- ASSIGNMENT: Nothing but the lines below between the line holding "unfold State.taskEnd" and the line holding "unfold State.beginCmd", inclusive, should appear in the answer, each set down exactly.

===== SUPPLIED DATA =====

-- ==== Sys2Proof/Laws/Keeps2.lean ====
section
/-! SUPPORT. What every operation keeps, part 2: the queue, and the order of registers and memories. -/
namespace Sys2Proof.Machine

variable {s0 : State}

theorem State.shadowUnmatched_keeps {s : State} (h : Keeps s0 s) :
    ∀ a2 a3 a4, Keeps s0 (State.shadowUnmatched s a2 a3 a4) := by
  intro a2 a3 a4
  unfold State.shadowUnmatched
  repeat' first
      | with_reducible assumption | intro _ | with_reducible apply keeps_ite | with_reducible apply State.wr_keeps
      | with_reducible apply State.bump_keeps | with_reducible apply State.setShadow_keeps

theorem State.shadowNote_keeps {s : State} (h : Keeps s0 s) :
    ∀ a2 a3 a4 a5, Keeps s0 (State.shadowNote s a2 a3 a4 a5) := by
  intro a2 a3 a4 a5
  unfold State.shadowNote
  repeat' first
      | with_reducible assumption | intro _ | with_reducible apply keeps_ite | with_reducible apply State.wr_keeps
      | with_reducible apply State.setShadow_keeps | with_reducible apply State.exportPump_keeps
      | with_reducible apply State.recordMismatch_keeps | with_reducible apply State.shadowMeet_keeps
      | with_reducible apply State.shadowUnmatched_keeps | with_reducible apply keeps_foldl | with_reducible apply keeps_foldl1
      | with_reducible apply keeps_foldl2 | with_reducible refine keeps_fst (by assumption) ?_
      | with_reducible refine keeps_snd (by assumption) ?_ | fail_if_no_progress with_reducible apply keeps_mk | dsimp only | split

theorem State.shadowRecheck_keeps {s : State} (h : Keeps s0 s) :
    ∀ a2, Keeps s0 (State.shadowRecheck s a2) := by
  intro a2
  unfold State.shadowRecheck
  repeat' first
      | with_reducible assumption | intro _ | with_reducible apply keeps_ite | with_reducible apply State.wr_keeps
      | with_reducible apply keeps_each | with_reducible apply State.setShadow_keeps | with_reducible apply State.shadowMeet_keeps
      | with_reducible apply keeps_foldl | with_reducible apply keeps_foldl1 | with_reducible apply keeps_foldl2
      | with_reducible refine keeps_fst (by assumption) ?_ | with_reducible refine keeps_snd (by assumption) ?_
      | fail_if_no_progress with_reducible apply keeps_mk | dsimp only | split

theorem State.arrivalSeen_keeps {s : State} (h : Keeps s0 s) :
    ∀ a2, Keeps s0 (State.arrivalSeen s a2) := by
  intro a2
  unfold State.arrivalSeen
  repeat' first
      | with_reducible assumption | intro _ | with_reducible apply keeps_ite | with_reducible apply keeps_each
      | with_reducible apply State.setShadow_keeps | with_reducible apply State.shadowRecheck_keeps | with_reducible apply keeps_foldl
      | with_reducible apply keeps_foldl1 | with_reducible apply keeps_foldl2 | with_reducible refine keeps_fst (by assumption) ?_
      | with_reducible refine keeps_snd (by assumption) ?_ | fail_if_no_progress with_reducible apply keeps_mk | dsimp only | split

theorem State.stepAdvance_keeps {s : State} (h : Keeps s0 s) :
    ∀ a2 a3, Keeps s0 (State.stepAdvance s a2 a3) := by
  intro a2 a3
  unfold State.stepAdvance
  repeat' first
      | with_reducible assumption | intro _ | with_reducible apply keeps_ite | with_reducible apply keeps_setReg
      | with_reducible apply State.wr_keeps | with_reducible apply State.setSliceSt_keeps | with_reducible apply State.setShadow_keeps
      | with_reducible apply State.endShadow_keeps | with_reducible apply keeps_foldl | with_reducible apply keeps_foldl1
      | with_reducible apply keeps_foldl2 | with_reducible refine keeps_fst (by assumption) ?_
      | with_reducible refine keeps_snd (by assumption) ?_ | fail_if_no_progress with_reducible apply keeps_mk | dsimp only | split

theorem State.finishCore_keeps {s : State} (h : Keeps s0 s) :
    ∀ a2 a3, Keeps s0 (State.finishCore s a2 a3) := by
  intro a2 a3
  unfold State.finishCore
  repeat' first
      | with_reducible assumption | intro _ | with_reducible apply keeps_ite | with_reducible apply State.finishBase_keeps
      | with_reducible apply State.shadowNote_keeps | with_reducible apply State.stepAdvance_keeps | with_reducible apply keeps_foldl
      | with_reducible apply keeps_foldl1 | with_reducible apply keeps_foldl2 | with_reducible refine keeps_fst (by assumption) ?_
      | with_reducible refine keeps_snd (by assumption) ?_ | fail_if_no_progress with_reducible apply keeps_mk | dsimp only | split

theorem State.chargeCore_keeps {s : State} (h : Keeps s0 s) :
    ∀ a2 a3 a4, Keeps s0 (State.chargeCore s a2 a3 a4) := by
  intro a2 a3 a4
  unfold State.chargeCore
  repeat' first
      | with_reducible assumption | intro _ | with_reducible apply keeps_ite | with_reducible apply State.modCmd_keeps
      | with_reducible apply keeps_foldl | with_reducible apply keeps_foldl1 | with_reducible apply keeps_foldl2
      | with_reducible refine keeps_fst (by assumption) ?_ | with_reducible refine keeps_snd (by assumption) ?_
      | fail_if_no_progress with_reducible apply keeps_mk | dsimp only | split

theorem State.writeBack_keeps {s : State} (h : Keeps s0 s) :
    ∀ a2, Keeps s0 (State.writeBack s a2) := by
  intro a2
  unfold State.writeBack
  repeat' first
      | with_reducible assumption | intro _ | with_reducible apply keeps_ite | with_reducible apply State.setCore_keeps
      | with_reducible apply keeps_each | with_reducible apply State.devWrite_keeps | with_reducible apply State.chargeCore_keeps

theorem State.coreIdle_keeps {s : State} (h : Keeps s0 s) :
    ∀ a2, Keeps s0 (State.coreIdle s a2) := by
  intro a2
  unfold State.coreIdle
  repeat' first
      | with_reducible assumption | intro _ | with_reducible apply keeps_ite | with_reducible apply State.wr_keeps
      | with_reducible apply State.setCore_keeps

theorem State.taskOver_keeps {s : State} {k4 : State → Cmd → ℕ → State} (h : Keeps s0 s) (hk4 : ∀ x0 x1 x2, Keeps s0 x0 → Keeps s0 (k4 x0 x1 x2)) :
    ∀ a2 a3, Keeps s0 (State.taskOver s a2 a3 k4) := by
  intro a2 a3
  unfold State.taskOver
  repeat' first
      | with_reducible assumption | intro _ | with_reducible apply keeps_ite | with_reducible apply State.setBasin_keeps
      | with_reducible apply keeps_each | with_reducible apply State.writeBack_keeps | with_reducible apply State.coreIdle_keeps
      | with_reducible apply hk4 | with_reducible apply keeps_foldl | with_reducible apply keeps_foldl1
      | with_reducible apply keeps_foldl2 | with_reducible refine keeps_fst (by assumption) ?_
      | with_reducible refine keeps_snd (by assumption) ?_ | fail_if_no_progress with_reducible apply keeps_mk | dsimp only | split

theorem State.freezeWork_keeps {s : State} (h : Keeps s0 s) :
    ∀ a2, Keeps s0 (State.freezeWork s a2) := by
  intro a2
  unfold State.freezeWork
  repeat' first
      | with_reducible assumption | intro _ | with_reducible apply keeps_ite | with_reducible apply keeps_each
      | with_reducible apply State.copyStopped_keeps | with_reducible apply State.finishCore_keeps
      | with_reducible apply State.taskOver_keeps | with_reducible apply keeps_foldl | with_reducible apply keeps_foldl1
      | with_reducible apply keeps_foldl2 | with_reducible refine keeps_fst (by assumption) ?_
      | with_reducible refine keeps_snd (by assumption) ?_ | fail_if_no_progress with_reducible apply keeps_mk

theorem State.cancelLaunch_keeps {s : State} (h : Keeps s0 s) :
    ∀ a2, Keeps s0 (State.cancelLaunch s a2) := by
  intro a2
  unfold State.cancelLaunch
  repeat' first
      | with_reducible assumption | intro _ | with_reducible apply keeps_ite | with_reducible apply keeps_setReg
      | with_reducible apply State.wr_keeps | with_reducible apply State.raise_keeps | with_reducible apply keeps_each
      | with_reducible apply keeps_foldl | with_reducible apply keeps_foldl1 | with_reducible apply keeps_foldl2
      | with_reducible refine keeps_fst (by assumption) ?_ | with_reducible refine keeps_snd (by assumption) ?_
      | fail_if_no_progress with_reducible apply keeps_mk | dsimp only | split

theorem State.freeze_keeps {s : State} (h : Keeps s0 s) :
    ∀ a2, Keeps s0 (State.freeze s a2) := by
  intro a2
  unfold State.freeze
  repeat' first
      | with_reducible assumption | intro _ | with_reducible apply keeps_ite | with_reducible apply State.reportLow_keeps
      | with_reducible apply keeps_each | with_reducible apply State.setSliceState_keeps | with_reducible apply State.haltRing_keeps
      | with_reducible apply State.freezeWork_keeps | with_reducible apply State.cancelLaunch_keeps

theorem State.violation_keeps {s : State} (h : Keeps s0 s) :
    ∀ a2 a3 a4 a5, Keeps s0 (State.violation s a2 a3 a4 a5) := by
  intro a2 a3 a4 a5
  unfold State.violation
  repeat' first
      | with_reducible assumption | intro _ | with_reducible apply keeps_ite | with_reducible apply keeps_setReg
      | with_reducible apply State.wr_keeps | with_reducible apply State.bumpSat_keeps | with_reducible apply State.freeze_keeps

theorem State.finish_keeps {s : State} (h : Keeps s0 s) :
    ∀ a2 a3, Keeps s0 (State.finish s a2 a3) := by
  intro a2 a3
  unfold State.finish
  repeat' first
      | with_reducible assumption | intro _ | with_reducible apply keeps_ite | with_reducible apply State.free_keeps
      | with_reducible apply State.finishCore_keeps | with_reducible apply State.violation_keeps | with_reducible apply keeps_foldl
      | with_reducible apply keeps_foldl1 | with_reducible apply keeps_foldl2 | with_reducible refine keeps_fst (by assumption) ?_
      | with_reducible refine keeps_snd (by assumption) ?_ | fail_if_no_progress with_reducible apply keeps_mk | dsimp only | split

theorem State.taskEnd_keeps {s : State} (h : Keeps s0 s) :
    ∀ a2 a3, Keeps s0 (State.taskEnd s a2 a3) := by
  intro a2 a3
  unfold State.taskEnd
  repeat' first
      | with_reducible assumption | intro _ | with_reducible apply keeps_ite | with_reducible apply State.taskOver_keeps
      | with_reducible apply State.finish_keeps

theorem State.beginCmd_keeps {s : State} (h : Keeps s0 s) :
    ∀ a2, Keeps s0 (State.beginCmd s a2) := by
  intro a2
  unfold State.beginCmd
  repeat' first
      | with_reducible assumption | intro _ | with_reducible apply keeps_ite | with_reducible apply State.modCmd_keeps

theorem State.refusal_keeps {s : State} (h : Keeps s0 s) :
    ∀ a2 a3 a4, Keeps s0 (State.refusal s a2 a3 a4) := by
  intro a2 a3 a4
  unfold State.refusal
  repeat' first
      | with_reducible assumption | intro _ | with_reducible apply keeps_ite | with_reducible apply State.reportLow_keeps
      | with_reducible apply State.info_keeps | with_reducible apply State.violation_keeps

theorem State.finishNow_keeps {s : State} (h : Keeps s0 s) :
    ∀ a2 a3, Keeps s0 (State.finishNow s a2 a3) := by
  intro a2 a3
  unfold State.finishNow
  repeat' first
      | with_reducible assumption | intro _ | with_reducible apply keeps_ite | with_reducible apply State.finish_keeps
      | with_reducible apply State.beginCmd_keeps | with_reducible apply keeps_foldl | with_reducible apply keeps_foldl1
      | with_reducible apply keeps_foldl2 | with_reducible refine keeps_fst (by assumption) ?_
      | with_reducible refine keeps_snd (by assumption) ?_ | fail_if_no_progress with_reducible apply keeps_mk | dsimp only | split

=====

- WRITTEN RESPONSE:
  unfold State.taskEnd
  repeat' first
      | with_reducible assumption | intro _ | with_reducible apply keeps_ite | with_reducible apply State.taskOver_keeps
      | with_reducible apply State.finish_keeps

theorem State.beginCmd_keeps {s : State} (h : Keeps s0 s) :
    ∀ a2, Keeps s0 (State.beginCmd s a2) := by
  intro a2
  unfold State.beginCmd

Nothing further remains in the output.